OK, OK. So the Music City Bowl wasn't exactly a symphony for the Purdue Boilermakers.
No, if the Music City were set to music for these Purdues, it would be a country-and-western song, with all the appropriate themes. Dogs would die, cheatin' hearts would run off, the goldurn pickup truck would break down. Whisky, that ruinous drink, would lead to Folsom Prison. Sainted mothers would clutch the good book, mournful train whistles would blow, and finally redemption would be found in the shelterin' arms of Jesus.
Or, you know, something like that.
Everything but Mom and Jesus happened to Purdue yesterday, as we all got a reminder that half-assed SEC teams are still way better than half-assed Big Ten teams. The final was 63-14, one of the worst drubbings in Purdue history. Auburn led 56-7 at halftime. They scored 42 points in a virtual eyeblink. And the game ended with the Tigers on the Purdue 1-yard line, which means 70 points was just a measly step away.
And now, because we live in the knee-jerk biosphere of social media, the question will rise up from at least some segments of Boiler Land: "Why did we just drop that chunky new contract on Jeff Brohm?"
More perceptive segments will answer this way: "Because this is just a bump in the road. And we're just discovering how long that road is likely to be."
Here's the skinny: If yesterday illustrated anything, it wasn't that Brohm is just another counterfeit savior. It was an illustration, and a stark one, of the depths to which Purdue football has sunk in almost a decade of Danny Hope, Darrell Hazell and Morgan Burke's benign neglect. College football at the Power 5 level is so hyper-competitive that if you fall behind -- and Purdue fell not just behind but way behind -- catching up is the devil's own work. You need commitment, you need continuity, and mostly you need patience in bulk quantities.
The latter, of course, is the hardest to pull off in college football these days. It is as corporate an enterprise as exists anywhere, and that means there is money at stake, and that money is stake continually. Which in turn means the pressure to win now, and win always, is more relentless than it's ever been.

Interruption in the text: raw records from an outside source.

-- ==== Sys2Proof/Tests/Slice0.lean ====
section
/-! SUPPORT. Tests, each a named theorem. Expected results come from spec/30_encoding.md (R74, R78, R79, R83) and the
vectors of spec/95_test_vectors.md, whose numbers the comments give. The last part has, for each obligation with
hypotheses, concrete values that meet them together. -/

namespace Sys2Proof.Tests

open Sys2Proof.Machine Sys2Proof.Safety

/-- A configuration for tests: values of the OPEN parameters that the spec does not fix. -/
def cfg : Config where
  numBtn := 2
  buttonMode := .fromReport
  idNibble := 0x9
  padNibble := 0x3
  scale := 1
  ties := .awayFromZero
  zeroPolicy := .skip
  clkInit := false
  tEmitMax := 1
  tDeferMax := 2

/-- Power-on with that configuration. -/
def start : State := State.powerOn cfg

/-- The frame of (10, 0) under the configuration (Scenario A). -/
def tenFrame : Vector Nibble 7 := #v[0x9, 0x3, 0x3, 0x0, 0xA, 0x0, 0x0]

/-- That frame active, at a cursor. -/
def sending (c : Fin 7) : State := { start with active := true, frame := tenFrame, cursor := c }

/-- A pair held between the phases. -/
def holding (x y : Int) : State := { start with fgPhase := .pending, pendX := x, pendY := y }

/-- The state after one step that takes the word. -/
def after (nbits w : Nat) (s : State) : Option State :=
  match step (s.withFetchWord nbits w) with
  | .next t => some t
  | .fault _ => none
  | .refused _ => none

/-- The state after one instruction. -/
def ran (i : Instr) (s : State) : State :=
  match exec i s with
  | .next t => t
  | .fault _ => s
  | .refused _ => s

/-! ## WellFormed: an ill-formed term for its one check, and the boundaries -/

theorem test_wf_refuses_absent_button_drvlo : Instr.wf 1 (.drvlo (.b 1)) = false ∧ Instr.wf 0 (.drvlo (.b 0)) = false := by
  decide

theorem test_wf_refuses_absent_button_rel : Instr.wf 1 (.rel (.b 1)) = false ∧ Instr.wf 0 (.rel (.b 0)) = false := by
  decide

theorem test_wf_accepts_present_lines :
    Instr.wf 2 (.drvlo (.b 1)) = true ∧ Instr.wf 1 (.rel (.b 0)) = true ∧ Instr.wf 0 (.drvlo (.d 3)) = true := by
  decide

/-! ## Decoding: R83's words, and one word of each kind R78 and R79 call illegal -/

theorem test_decode_reset : decodeEvent 0x10000000 = .instr .reset := by decide
theorem test_decode_mount : decodeEvent 0x20000000 = .instr .mount := by decide
theorem test_decode_unmount : decodeEvent 0x30000000 = .instr .unmount := by decide
theorem test_decode_report : decodeEvent 0x44017F80 = .instr (.report 4 0x01 0x7F 0x80) := by decide
theorem test_decode_fg : decodeEvent 0x50000000 = .instr .fg := by decide
theorem test_decode_clk :
    decodeEvent 0x60000001 = .instr (.clk true) ∧ decodeEvent 0x60000000 = .instr (.clk false) := by decide
theorem test_decode_drvlo :
    decodeLineOp 0 0x02 = .instr (.drvlo (.d 2)) ∧ decodeLineOp 2 0x05 = .instr (.drvlo (.b 1)) := by decide
theorem test_decode_rel :
    decodeLineOp 2 0x45 = .instr (.rel (.b 1)) ∧ decodeLineOp 0 0x43 = .instr (.rel (.d 3)) := by decide
theorem test_decode_setnib : decodeLineOp 0 0x8A = .instr (.setnib 0xA) := by decide
theorem test_decode_relall : decodeLineOp 0 0xC0 = .instr .relall := by decide

/-- IF13 to IF19. -/
theorem test_decode_illegal_events :
    decodeEvent 0x00000000 = .illegal .reservedClass ∧ decodeEvent 0x10000001 = .illegal .mustBeZero ∧
    decodeEvent 0x20000100 = .illegal .mustBeZero ∧ decodeEvent 0x50000001 = .illegal .mustBeZero ∧
    decodeEvent 0x60000002 = .illegal .mustBeZero ∧ decodeEvent 0x7ABCDEF0 = .illegal .reservedClass ∧
    decodeEvent 0xFFFFFFFF = .illegal .reservedClass := by decide

/-- LN10 to LN14. -/
theorem test_decode_illegal_line_ops :
    decodeLineOp 2 0x06 = .illegal .reservedLine ∧ decodeLineOp 2 0x08 = .illegal .mustBeZero ∧
    decodeLineOp 0 0x04 = .illegal .absentButton ∧ decodeLineOp 1 0x05 = .illegal .absentButton ∧
    decodeLineOp 2 0x90 = .illegal .mustBeZero ∧ decodeLineOp 2 0xC1 = .illegal .mustBeZero := by decide

/-- A 64-byte report has length 15 (IF5), and a short one its own length (R73). -/
theorem test_report_buffer :
    reportOf 0xEE ([0x00, 0x02, 0x03] ++ List.replicate 61 0xFF) = .report 15 0x00 0x02 0x03 ∧
    reportOf 0xEE [0x05] = .report 1 0x05 0xEE 0xEE := by decide

/-- The host's two entry points. -/
theorem test_table_words :
    decodeTableWord 8 0x45 = some (.rel (.b 1)) ∧ decodeTableWord 32 0x60000001 = some (.clk true) ∧
    decodeTableWord 32 0x60000002 = none := by decide

/-! ## Operations -/

/-- SC5, SC6, SC12, SC14: ties away from zero, a quotient below and a negative multiplier. -/
theorem test_scale :
    scaleSample { cfg with scale := mkRat 1 2 } 3 = 2 ∧ scaleSample { cfg with scale := mkRat 1 2 } (-3) = -2 ∧
    scaleSample { cfg with scale := mkRat 3 4 } (-3) = -2 ∧ scaleSample { cfg with scale := -1 } 5 = -5 := by
  decide

/-- CL5, CL6, CL10, CL13. -/
theorem test_clamp : clamp 130 = 127 ∧ clamp 128 = 127 ∧ clamp (-128) = -127 ∧ clamp (-2147483648) = -127 := by decide

/-- BD3, BD9. -/
theorem test_build :
    build cfg 127 (-127) = #v[0x9, 0x3, 0x3, 0x7, 0xF, 0x8, 0x1] ∧
    build cfg 5 (-2) = #v[0x9, 0x3, 0x3, 0x0, 0x5, 0xF, 0xE] := by decide

/-! ## One step of each instruction -/

/-- IF20: the lines released and the phase cancelled, the fault and the clock level kept. -/
theorem test_reset :
    (after 32 0x10000000 { holding 1 0 with
        active := true, clkLevel := true, faults := ⟨true⟩, drvB := #v[.low, .rel] }).map
      (fun t => (t.active, t.fgPhase, t.drvB, t.faults, t.clkLevel)) =
    some (false, .idle, #v[.rel, .rel], ⟨true⟩, true) := by decide

/-- IF9, IF10. -/
theorem test_mount :
    (after 32 0x20000000 start).map (fun t => (t.connected, t.out)) = some (true, [.rptReq]) ∧
    (after 32 0x20000000 { start with connected := true, out := [.rptReq] }).map (fun t => (t.connected, t.out)) =
      some (true, [.rptReq, .rptReq]) := by decide

/-- IF11: the lines stay. -/
theorem test_unmount :
    (after 32 0x30000000 { sending 3 with
        accX := 5, accY := -2, dirty := true, connected := true, drvD := #v[.low, .low, .low, .low] }).map
      (fun t => ((t.active, t.cursor, t.connected), (t.accX, t.accY, t.dirty), t.wireD)) =
    some ((false, 0, false), (0, 0, false), 0) := by decide

/-- IF4, IF7: a signed Y delta, and button bit 1 on B1. -/
theorem test_report_accepted :
    (after 32 0x44017F80 start).map (fun t => ((t.accX.toInt, t.accY.toInt, t.dirty), t.out, t.drvB)) =
      some ((127, -128, true), [.rptReq], #v[.low, .rel]) ∧
    (after 32 0x43020000 start).map (fun t => (t.accX, t.dirty, t.drvB)) = some (0, true, #v[.rel, .low]) := by
  decide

And so Auburn 63, Purdue 14, and a 6-7 season that followed a 7-6 season and a bowl win, is not the sort of performance arc that keeps the natives from getting restless. But it's still a step up, albeit an incremental one, for a program that was mostly spare parts and inch-thick dust when Brohm showed up. And there is reason to believe other upward steps are going to follow.
The biggest indicator is in recruiting, the life force of any program. Brohm delivered a top 25 recruiting class this year, and if that doesn't sound as sexy as, say, a top ten recruiting class, it's still yea better than what Purdue is used to. The last time Purdue had even a top 30 recruiting class, after all, was 13 years ago. That's an eternity when you're trying to keep up with the Auburns of the world.
As yesterday amply demonstrated, that process is still in the catch-up stage. And while it certainly didn't look like it, that process is underway.
It might have looked like the end of something. But maybe it was only the end of the beginning.